How would you start to formulate a critical lexicon to defend, or at least, understand, this neglected aspect of rock? In the past, I’ve ransacked Bataille’s concept of “expenditure-without-return”, seeing a potlatch spirit of extravagance at work in the sheer gratuitousness of sound-in-itself. That in turn might connect the soloist’s showing-off to an abjection at the heart of performance itself – the strangeness of exposing one’s emotions and sexuality in front of strangers. Another resource might be queer theory and camp studies, especially where they converge with music itself, as in Wayne Koestenbaum’s book about opera, The Queen’s Throat. The guitar hero could be seen, subversively, as a diva, a maestro of melodramatics.

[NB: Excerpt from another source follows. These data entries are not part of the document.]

/-- Records held in a link toward a core are refused; a held migration goes with its thread. -/
def State.refuseHeld (s : State) (core : Nat) : State :=
  if (s.core core).held.isEmpty then s else
  let s := (s.core core).held.foldl (fun (s : State) h => match s.packet? h.1 with
    | some (.msg m) => s.refuse h.1 m
    | _ => s) s
  s.modCore core fun c => { c with held := c.held.filter fun h => (s.packet? h.1).isSome }

/-- Posted accesses that an eviction took with a thread leave again when the thread ends (R239), from no slot of the
core. -/
def State.releaseHeld (s : State) (c tid : Nat) : State :=
  let x := s.core c
  let held := (x.runq.filter fun r => r.tid == tid).flatMap RunRec.held
    ++ (match x.spill with | some j => if j.tid = tid then j.held else [] | none => [])
  held.foldl (fun (s : State) (h : Nat × Body) => match h.2 with
    | .access a => (match a.kind with
      | .load _ => s
      | _ => ((s.postAccess { a with core := c, slot := 16 + tid }).renumber c h.1 s.nextId))
    | _ => s) s

/-- A packet, or an access that waits, whose purpose ends with a launch: on its way to its local memory, its frames,
its threads or its cores. Local memory is cleared before anyone reads it again (R304), so what a dead launch has
posted to it is not performed. -/
def State.endsWith (s : State) (lid : Nat) (l : Launch) (b : Body) : Bool :=
  let mine (tid : Nat) : Bool := match s.thread? tid with | some t => t.launch == lid | none => false
  match b with
  | .access a | .refusedAccess a => l.owns (homeOf a.key)
  | .amo a | .refusedAmo a => mine a.tid || l.owns (homeOf a.key)
  | .frame r | .frameAns r _ | .refusedFrame r => r.launch == lid
  | .migr t _ _ _ _ => mine t
  | .far c t _ => mine t || l.owns c
  | .withdraw _ c _ | .room c _ => l.owns c
  | .post q _ _ _ _ _ _ => l.hasSquare q
  | .msg _ | .reply _ _ _ | .ack _ _ | .heap _ => false

/-- No core: what a dead launch has posted leaves from it. -/
def noCore : Nat := plazaBase + 8

/-- What a dead launch has posted to HBM is performed (R239); it stands in no core and no slot any more, in the order of its
thread. -/
def Access.orphaned (a : Access) : Access := { a with core := noCore, slot := 16 + a.tid }

def Body.unslotted (l : Launch) (b : Body) : Body :=
  match b with
  | .access a | .refusedAccess a => if l.owns a.core then .access a.orphaned else b
  | b => b

/-- The stores to HBM that the records of a suspended launch hold, when it ends (R239): they leave from no core. -/
def State.releaseSaved (s : State) (l : Launch) : State :=
  let recs := match l.saved with
    | some v => v.cores.flatMap fun (p : Nat × Core) => p.2.runq
    | none => []
  (recs.flatMap RunRec.held).foldl (fun (s : State) (h : Nat × Body) => match h.2 with
    | .access a | .refusedAccess a => if h.2.abandoned || localBase ≤ a.key then s else s.postAccess a.orphaned
    | _ => s) s

/-- Nothing of the launch is left (R338). A thread that stands in a save area alone and belongs to no level unit keeps no
launch; a message or a porter access that is still in flight does, as one held in a link (notes/assumptions/54). -/
def State.launchIdle (s : State) (lid : Nat) (l : Launch) : Bool :=
  let alive (t : Thread) : Bool := t.launch == lid && (t.units.isSome || (match t.place with
    | .spilled _ => false
    | _ => true))
  s.threads.all (fun p => !alive p.2)
    && l.allCores.all (fun c =>
        match tget s.cores c with
        | none => true
        | some x => x.lanes.toList.all (fun y => y.count == 0) && x.ring.isEmpty && x.held.isEmpty
            && x.restarts.isEmpty && x.runq.isEmpty)
    && s.net.all fun p =>
        match p.2 with
        | .msg m => m.launch != lid
        | .access a => !(a.porter && localBase ≤ a.key && l.owns (homeOf a.key))
        | _ => true

/-- The traffic of a launch that ends: messages held toward it are refused, packets and waiting accesses that end with it
go, and what its threads have posted to HBM stands in no slot of the wards any more. -/
def State.endTraffic (s : State) (lid : Nat) (l : Launch) : State :=
  if l.suspended then s.releaseSaved l
  else
    let s := l.allCores.foldl (fun (s : State) c =>
      ((s.core c).runq.foldl (fun (s : State) r => s.releaseHeld c r.tid) s).refuseHeld c) s
    let gone := (s.net.filter fun p => s.endsWith lid l p.2) ++ s.waits.filter fun p => s.endsWith lid l p.2
    let dead (id : Nat) : Bool := gone.any fun p => p.1 == id
    { s with
      net := (s.net.filter fun p => !dead p.1).map fun p => (p.1, p.2.unslotted l),
      waits := (s.waits.filter fun p => !dead p.1).map fun p => (p.1, p.2.unslotted l),
      sq := (s.sq.filter fun p => !dead p.1).map fun (p : Nat × SqEntry) =>
        if l.owns p.2.core then (p.1, { p.2 with core := noCore, slot := 16 + p.2.tid }) else p,
      roomAsk := s.roomAsk.filter fun p => !l.owns p.2 }

/-- A suspended thread whose restart has been decided at its frame's home: it has left the frame's entry (R144). -/
def State.restarting (s : State) (tid : Nat) : Bool :=
  let restarts (a : FrameAns) : Bool := match a with
    | .restart _ _ _ (some k) => k == tid
    | _ => false
  (s.net.any fun p => match p.2 with
    | .frameAns _ a => restarts a
    | _ => false) || s.cores.any fun p => p.2.restarts.any fun x => restarts x.2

The ultimate convergence of these ideas would be Queen - the royal marriage of Freddie Mercury’s prima donna preening and Brian May’s pageant of layered and lacquered guitars.  Queen’s baroque ‘n’ roll made my flesh crawl as a good post-punker, but as a no-longer solo-phobe, I’ve succumbed to their vulgar exquisiteness. From the phased filigree of “Killer Queen” to the kitsch military strut of “We Will Rock You”, May’s playing is splendour for splendour’s sake – a peasant’s, or dictator’s, idea of beauty. Anti-punk to the core, and perhaps the true and final relapse of rebel rock into show business.